## ASSIGNED TASK
The entries below contain a stretch that opens with the line containing "theorem authLanes_seen (xe" and closes with the line containing "theorem rampTakeover_seen (xe"; set down that stretch exactly, both ends included, and nothing else.
=-=-=-=-=
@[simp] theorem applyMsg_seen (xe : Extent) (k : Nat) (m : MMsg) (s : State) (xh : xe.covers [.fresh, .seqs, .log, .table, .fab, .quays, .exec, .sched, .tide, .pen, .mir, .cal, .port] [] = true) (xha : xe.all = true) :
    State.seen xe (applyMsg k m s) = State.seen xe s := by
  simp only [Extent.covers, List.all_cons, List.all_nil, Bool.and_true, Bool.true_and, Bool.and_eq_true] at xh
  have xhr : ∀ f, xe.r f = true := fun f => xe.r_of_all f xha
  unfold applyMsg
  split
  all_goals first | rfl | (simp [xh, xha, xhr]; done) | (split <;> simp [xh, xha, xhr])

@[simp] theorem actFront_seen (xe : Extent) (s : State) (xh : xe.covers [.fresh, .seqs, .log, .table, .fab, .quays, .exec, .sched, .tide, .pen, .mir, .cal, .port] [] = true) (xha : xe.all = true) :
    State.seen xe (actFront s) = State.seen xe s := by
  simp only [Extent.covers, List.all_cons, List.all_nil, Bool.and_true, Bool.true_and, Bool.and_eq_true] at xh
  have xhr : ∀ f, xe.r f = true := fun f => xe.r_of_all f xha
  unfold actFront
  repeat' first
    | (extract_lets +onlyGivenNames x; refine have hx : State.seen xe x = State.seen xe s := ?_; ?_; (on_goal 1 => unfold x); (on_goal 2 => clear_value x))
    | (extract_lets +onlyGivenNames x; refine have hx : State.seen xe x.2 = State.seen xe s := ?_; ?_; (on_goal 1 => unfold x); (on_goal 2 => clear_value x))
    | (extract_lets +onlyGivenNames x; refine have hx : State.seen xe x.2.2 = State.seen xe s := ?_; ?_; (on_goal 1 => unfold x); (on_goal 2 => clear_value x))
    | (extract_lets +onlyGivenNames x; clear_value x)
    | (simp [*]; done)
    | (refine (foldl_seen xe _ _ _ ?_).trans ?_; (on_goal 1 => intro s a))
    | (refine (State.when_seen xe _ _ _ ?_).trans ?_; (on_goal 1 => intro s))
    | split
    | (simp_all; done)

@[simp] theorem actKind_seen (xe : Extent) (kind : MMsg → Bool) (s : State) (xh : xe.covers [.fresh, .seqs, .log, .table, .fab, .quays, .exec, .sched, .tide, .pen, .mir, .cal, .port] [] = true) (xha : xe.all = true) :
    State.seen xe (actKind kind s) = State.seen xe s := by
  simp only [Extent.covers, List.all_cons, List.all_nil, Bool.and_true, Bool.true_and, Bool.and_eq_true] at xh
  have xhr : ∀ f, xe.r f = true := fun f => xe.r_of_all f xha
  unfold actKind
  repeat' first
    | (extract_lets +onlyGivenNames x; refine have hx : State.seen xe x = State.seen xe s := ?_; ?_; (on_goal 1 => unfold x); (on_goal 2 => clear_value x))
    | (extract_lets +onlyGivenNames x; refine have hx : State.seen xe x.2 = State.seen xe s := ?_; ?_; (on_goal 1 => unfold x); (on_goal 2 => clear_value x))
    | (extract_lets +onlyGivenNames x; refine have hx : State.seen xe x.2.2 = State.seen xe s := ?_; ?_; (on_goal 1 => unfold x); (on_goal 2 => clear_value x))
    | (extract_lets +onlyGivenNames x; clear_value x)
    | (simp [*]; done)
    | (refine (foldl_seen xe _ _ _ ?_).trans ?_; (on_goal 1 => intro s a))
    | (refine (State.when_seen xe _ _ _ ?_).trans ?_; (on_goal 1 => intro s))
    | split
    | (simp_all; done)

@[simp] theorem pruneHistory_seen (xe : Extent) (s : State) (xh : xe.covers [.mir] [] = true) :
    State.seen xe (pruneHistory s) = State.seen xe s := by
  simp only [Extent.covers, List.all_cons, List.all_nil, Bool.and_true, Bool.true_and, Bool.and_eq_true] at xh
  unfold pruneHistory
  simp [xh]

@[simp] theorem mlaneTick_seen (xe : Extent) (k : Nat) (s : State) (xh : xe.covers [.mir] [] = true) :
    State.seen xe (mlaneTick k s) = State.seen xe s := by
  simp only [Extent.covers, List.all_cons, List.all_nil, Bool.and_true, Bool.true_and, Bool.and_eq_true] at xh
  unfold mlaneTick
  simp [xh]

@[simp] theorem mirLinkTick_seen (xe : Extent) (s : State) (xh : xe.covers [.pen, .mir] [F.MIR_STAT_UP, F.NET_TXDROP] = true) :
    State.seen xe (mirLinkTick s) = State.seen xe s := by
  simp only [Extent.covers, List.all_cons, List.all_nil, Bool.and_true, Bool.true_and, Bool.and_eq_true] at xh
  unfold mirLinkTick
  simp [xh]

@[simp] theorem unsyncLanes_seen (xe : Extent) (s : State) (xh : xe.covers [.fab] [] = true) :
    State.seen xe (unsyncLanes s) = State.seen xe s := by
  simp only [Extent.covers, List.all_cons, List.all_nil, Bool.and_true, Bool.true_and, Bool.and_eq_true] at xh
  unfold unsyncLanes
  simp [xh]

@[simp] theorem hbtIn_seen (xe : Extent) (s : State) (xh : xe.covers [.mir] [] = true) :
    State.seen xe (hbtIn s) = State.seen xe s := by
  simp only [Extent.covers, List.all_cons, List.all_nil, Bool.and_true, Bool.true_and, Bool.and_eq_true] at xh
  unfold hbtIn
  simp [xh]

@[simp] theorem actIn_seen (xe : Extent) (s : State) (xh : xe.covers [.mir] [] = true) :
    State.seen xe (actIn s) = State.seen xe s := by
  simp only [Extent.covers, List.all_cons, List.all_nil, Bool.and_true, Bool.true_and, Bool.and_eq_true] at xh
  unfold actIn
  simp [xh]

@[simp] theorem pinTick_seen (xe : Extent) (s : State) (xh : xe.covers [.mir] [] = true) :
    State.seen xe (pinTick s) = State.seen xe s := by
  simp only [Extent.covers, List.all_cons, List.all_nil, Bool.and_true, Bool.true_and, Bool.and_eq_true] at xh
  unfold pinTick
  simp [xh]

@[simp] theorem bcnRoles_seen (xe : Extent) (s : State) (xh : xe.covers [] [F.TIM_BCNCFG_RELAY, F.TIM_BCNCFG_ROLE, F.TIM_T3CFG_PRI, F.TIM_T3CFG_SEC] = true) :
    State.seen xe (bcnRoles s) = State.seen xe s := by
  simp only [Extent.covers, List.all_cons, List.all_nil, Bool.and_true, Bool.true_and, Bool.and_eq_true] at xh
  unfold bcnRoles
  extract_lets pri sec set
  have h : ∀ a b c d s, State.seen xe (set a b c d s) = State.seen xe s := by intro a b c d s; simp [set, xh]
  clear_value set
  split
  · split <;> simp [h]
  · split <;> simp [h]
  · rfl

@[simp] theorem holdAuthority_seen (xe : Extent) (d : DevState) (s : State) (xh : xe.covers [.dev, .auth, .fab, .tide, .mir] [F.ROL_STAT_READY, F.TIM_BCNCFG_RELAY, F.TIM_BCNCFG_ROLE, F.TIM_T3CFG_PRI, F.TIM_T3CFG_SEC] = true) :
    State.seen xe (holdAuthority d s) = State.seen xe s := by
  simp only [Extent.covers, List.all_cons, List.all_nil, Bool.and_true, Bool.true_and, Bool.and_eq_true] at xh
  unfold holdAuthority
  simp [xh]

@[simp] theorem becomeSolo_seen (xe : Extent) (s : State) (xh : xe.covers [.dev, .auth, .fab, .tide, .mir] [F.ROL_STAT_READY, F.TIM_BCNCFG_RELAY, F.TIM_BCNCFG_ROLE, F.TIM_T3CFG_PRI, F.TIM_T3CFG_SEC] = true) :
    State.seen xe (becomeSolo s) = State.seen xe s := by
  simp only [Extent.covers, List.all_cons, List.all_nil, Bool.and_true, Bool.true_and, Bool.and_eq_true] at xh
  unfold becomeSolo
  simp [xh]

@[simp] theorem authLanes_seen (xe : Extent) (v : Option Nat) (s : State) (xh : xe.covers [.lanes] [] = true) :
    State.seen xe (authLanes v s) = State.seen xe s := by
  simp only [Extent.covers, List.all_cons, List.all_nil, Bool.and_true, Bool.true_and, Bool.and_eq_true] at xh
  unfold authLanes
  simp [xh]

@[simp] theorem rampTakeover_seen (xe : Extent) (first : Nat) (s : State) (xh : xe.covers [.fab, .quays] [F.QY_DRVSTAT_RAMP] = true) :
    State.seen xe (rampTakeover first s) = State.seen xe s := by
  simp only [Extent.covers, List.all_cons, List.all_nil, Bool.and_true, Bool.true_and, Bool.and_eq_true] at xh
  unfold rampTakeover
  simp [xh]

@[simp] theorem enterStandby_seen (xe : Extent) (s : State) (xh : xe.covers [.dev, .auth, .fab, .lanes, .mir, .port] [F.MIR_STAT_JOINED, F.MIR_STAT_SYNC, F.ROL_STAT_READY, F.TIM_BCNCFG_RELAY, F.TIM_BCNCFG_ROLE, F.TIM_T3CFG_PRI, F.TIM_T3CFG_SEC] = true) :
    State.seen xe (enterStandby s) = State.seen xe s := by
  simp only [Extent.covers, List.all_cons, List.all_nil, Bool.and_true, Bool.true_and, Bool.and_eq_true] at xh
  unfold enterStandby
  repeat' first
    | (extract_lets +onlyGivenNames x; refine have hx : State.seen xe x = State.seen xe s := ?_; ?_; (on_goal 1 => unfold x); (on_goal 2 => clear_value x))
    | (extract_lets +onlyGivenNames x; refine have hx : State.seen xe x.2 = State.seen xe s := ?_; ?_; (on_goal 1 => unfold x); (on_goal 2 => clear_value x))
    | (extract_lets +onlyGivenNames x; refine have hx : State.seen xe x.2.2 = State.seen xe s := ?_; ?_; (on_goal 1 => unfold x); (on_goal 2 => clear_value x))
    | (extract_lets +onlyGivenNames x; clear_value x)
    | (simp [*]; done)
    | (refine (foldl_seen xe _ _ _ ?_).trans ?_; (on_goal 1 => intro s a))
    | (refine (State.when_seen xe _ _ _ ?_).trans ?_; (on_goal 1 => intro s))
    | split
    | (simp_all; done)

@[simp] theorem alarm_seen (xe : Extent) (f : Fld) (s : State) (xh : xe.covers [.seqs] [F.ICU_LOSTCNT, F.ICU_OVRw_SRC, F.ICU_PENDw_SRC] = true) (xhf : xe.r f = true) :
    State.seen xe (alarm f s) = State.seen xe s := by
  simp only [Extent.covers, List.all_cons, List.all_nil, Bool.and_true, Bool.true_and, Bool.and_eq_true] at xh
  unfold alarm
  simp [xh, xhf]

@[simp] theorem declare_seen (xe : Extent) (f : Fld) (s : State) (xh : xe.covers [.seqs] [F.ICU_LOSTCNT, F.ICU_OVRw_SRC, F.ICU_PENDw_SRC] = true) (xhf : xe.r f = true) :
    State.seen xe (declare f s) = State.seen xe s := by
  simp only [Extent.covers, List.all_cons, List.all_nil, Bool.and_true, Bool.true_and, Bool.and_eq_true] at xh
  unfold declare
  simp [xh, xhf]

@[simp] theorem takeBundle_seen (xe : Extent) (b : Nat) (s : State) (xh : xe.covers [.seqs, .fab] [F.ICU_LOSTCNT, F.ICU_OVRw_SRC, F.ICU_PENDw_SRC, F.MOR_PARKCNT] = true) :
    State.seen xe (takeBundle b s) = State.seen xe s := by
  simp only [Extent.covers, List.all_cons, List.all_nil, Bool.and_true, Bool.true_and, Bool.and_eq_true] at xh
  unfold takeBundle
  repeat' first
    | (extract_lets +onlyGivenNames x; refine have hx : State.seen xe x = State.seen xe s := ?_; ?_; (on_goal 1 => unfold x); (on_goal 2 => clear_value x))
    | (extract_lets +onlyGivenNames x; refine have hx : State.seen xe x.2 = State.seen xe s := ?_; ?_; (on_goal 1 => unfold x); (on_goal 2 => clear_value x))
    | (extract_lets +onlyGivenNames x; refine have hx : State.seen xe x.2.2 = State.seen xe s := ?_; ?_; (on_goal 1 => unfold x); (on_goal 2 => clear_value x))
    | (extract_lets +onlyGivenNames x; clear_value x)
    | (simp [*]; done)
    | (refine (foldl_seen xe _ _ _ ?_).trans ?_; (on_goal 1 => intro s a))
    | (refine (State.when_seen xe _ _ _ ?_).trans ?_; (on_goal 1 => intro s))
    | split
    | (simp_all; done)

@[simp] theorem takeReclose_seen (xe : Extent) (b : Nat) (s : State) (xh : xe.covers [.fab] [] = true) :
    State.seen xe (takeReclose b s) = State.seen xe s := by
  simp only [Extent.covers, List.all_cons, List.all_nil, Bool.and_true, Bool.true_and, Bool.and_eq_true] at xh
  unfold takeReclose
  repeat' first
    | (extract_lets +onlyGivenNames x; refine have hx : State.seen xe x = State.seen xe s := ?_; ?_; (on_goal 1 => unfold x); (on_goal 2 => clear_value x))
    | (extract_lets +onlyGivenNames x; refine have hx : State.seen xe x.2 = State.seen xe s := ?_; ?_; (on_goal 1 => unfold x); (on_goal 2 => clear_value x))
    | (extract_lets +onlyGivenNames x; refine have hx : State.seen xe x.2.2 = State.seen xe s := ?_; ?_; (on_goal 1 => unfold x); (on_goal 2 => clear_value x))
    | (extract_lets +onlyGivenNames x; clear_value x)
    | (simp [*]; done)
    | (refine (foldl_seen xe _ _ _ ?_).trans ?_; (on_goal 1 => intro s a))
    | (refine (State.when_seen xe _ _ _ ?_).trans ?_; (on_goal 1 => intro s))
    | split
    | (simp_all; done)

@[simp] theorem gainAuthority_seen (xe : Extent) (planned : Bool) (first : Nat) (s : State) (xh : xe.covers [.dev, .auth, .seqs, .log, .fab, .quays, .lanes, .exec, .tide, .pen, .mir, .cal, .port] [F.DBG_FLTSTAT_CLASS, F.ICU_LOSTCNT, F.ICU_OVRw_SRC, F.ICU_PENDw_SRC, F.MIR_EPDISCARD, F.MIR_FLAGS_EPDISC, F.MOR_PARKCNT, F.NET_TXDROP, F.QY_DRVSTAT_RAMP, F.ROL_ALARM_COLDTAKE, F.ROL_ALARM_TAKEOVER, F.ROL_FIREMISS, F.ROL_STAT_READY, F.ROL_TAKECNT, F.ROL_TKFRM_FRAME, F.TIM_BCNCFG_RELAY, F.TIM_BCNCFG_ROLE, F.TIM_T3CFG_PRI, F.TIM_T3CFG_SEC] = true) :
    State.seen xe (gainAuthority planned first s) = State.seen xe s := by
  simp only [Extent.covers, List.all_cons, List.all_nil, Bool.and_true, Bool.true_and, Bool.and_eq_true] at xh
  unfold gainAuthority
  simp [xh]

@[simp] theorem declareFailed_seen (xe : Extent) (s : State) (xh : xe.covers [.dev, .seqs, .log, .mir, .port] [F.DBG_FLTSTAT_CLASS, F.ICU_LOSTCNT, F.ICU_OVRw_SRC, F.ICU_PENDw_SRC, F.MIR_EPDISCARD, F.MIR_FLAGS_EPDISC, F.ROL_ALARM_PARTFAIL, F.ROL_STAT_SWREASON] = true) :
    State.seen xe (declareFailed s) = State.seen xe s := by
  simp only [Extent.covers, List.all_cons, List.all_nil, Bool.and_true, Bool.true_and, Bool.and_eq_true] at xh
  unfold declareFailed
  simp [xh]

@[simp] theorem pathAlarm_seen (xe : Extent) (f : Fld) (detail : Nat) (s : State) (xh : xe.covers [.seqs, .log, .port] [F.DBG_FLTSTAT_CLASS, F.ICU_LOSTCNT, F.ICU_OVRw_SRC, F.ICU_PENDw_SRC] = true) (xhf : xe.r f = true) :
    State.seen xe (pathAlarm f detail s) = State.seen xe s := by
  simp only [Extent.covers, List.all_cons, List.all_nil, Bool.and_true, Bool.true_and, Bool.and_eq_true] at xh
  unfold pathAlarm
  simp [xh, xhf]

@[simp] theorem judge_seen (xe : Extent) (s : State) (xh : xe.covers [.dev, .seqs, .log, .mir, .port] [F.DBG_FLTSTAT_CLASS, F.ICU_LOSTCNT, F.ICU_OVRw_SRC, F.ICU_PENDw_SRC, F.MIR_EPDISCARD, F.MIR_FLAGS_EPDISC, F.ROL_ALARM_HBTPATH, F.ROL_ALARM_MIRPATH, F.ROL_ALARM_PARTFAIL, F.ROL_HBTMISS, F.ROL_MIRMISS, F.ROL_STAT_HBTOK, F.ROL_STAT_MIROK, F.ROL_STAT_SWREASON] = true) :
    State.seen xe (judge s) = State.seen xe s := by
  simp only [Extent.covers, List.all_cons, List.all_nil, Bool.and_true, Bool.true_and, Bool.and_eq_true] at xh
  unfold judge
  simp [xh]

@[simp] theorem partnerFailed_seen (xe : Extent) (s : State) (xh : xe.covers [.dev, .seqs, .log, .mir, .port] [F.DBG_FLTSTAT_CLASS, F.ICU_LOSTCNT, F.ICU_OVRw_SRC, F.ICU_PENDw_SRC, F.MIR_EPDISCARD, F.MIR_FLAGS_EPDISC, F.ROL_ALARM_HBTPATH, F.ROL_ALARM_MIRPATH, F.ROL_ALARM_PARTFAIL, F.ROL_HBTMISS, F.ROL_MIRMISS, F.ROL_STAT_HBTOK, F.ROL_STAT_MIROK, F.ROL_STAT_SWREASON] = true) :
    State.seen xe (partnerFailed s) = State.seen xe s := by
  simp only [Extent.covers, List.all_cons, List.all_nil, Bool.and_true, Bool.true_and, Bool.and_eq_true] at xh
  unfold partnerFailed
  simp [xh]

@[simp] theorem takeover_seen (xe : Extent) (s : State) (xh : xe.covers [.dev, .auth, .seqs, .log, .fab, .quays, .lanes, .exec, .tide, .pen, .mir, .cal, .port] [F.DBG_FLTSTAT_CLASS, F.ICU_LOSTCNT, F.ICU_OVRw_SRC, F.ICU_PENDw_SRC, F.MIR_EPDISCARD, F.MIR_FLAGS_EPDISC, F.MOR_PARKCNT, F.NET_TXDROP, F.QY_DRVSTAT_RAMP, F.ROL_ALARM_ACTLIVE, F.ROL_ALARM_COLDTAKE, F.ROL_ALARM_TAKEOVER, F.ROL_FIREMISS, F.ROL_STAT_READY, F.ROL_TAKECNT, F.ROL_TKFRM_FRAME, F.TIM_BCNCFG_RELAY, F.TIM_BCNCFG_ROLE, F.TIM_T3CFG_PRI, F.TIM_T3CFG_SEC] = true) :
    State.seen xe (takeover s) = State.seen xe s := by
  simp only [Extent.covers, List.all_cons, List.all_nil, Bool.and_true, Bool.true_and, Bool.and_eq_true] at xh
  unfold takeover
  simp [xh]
=-=-=-=-=
## ANSWER TO THIS TASK
@[simp] theorem authLanes_seen (xe : Extent) (v : Option Nat) (s : State) (xh : xe.covers [.lanes] [] = true) :
    State.seen xe (authLanes v s) = State.seen xe s := by
  simp only [Extent.covers, List.all_cons, List.all_nil, Bool.and_true, Bool.true_and, Bool.and_eq_true] at xh
  unfold authLanes
  simp [xh]

@[simp] theorem rampTakeover_seen (xe : Extent) (first : Nat) (s : State) (xh : xe.covers [.fab, .quays] [F.QY_DRVSTAT_RAMP] = true) :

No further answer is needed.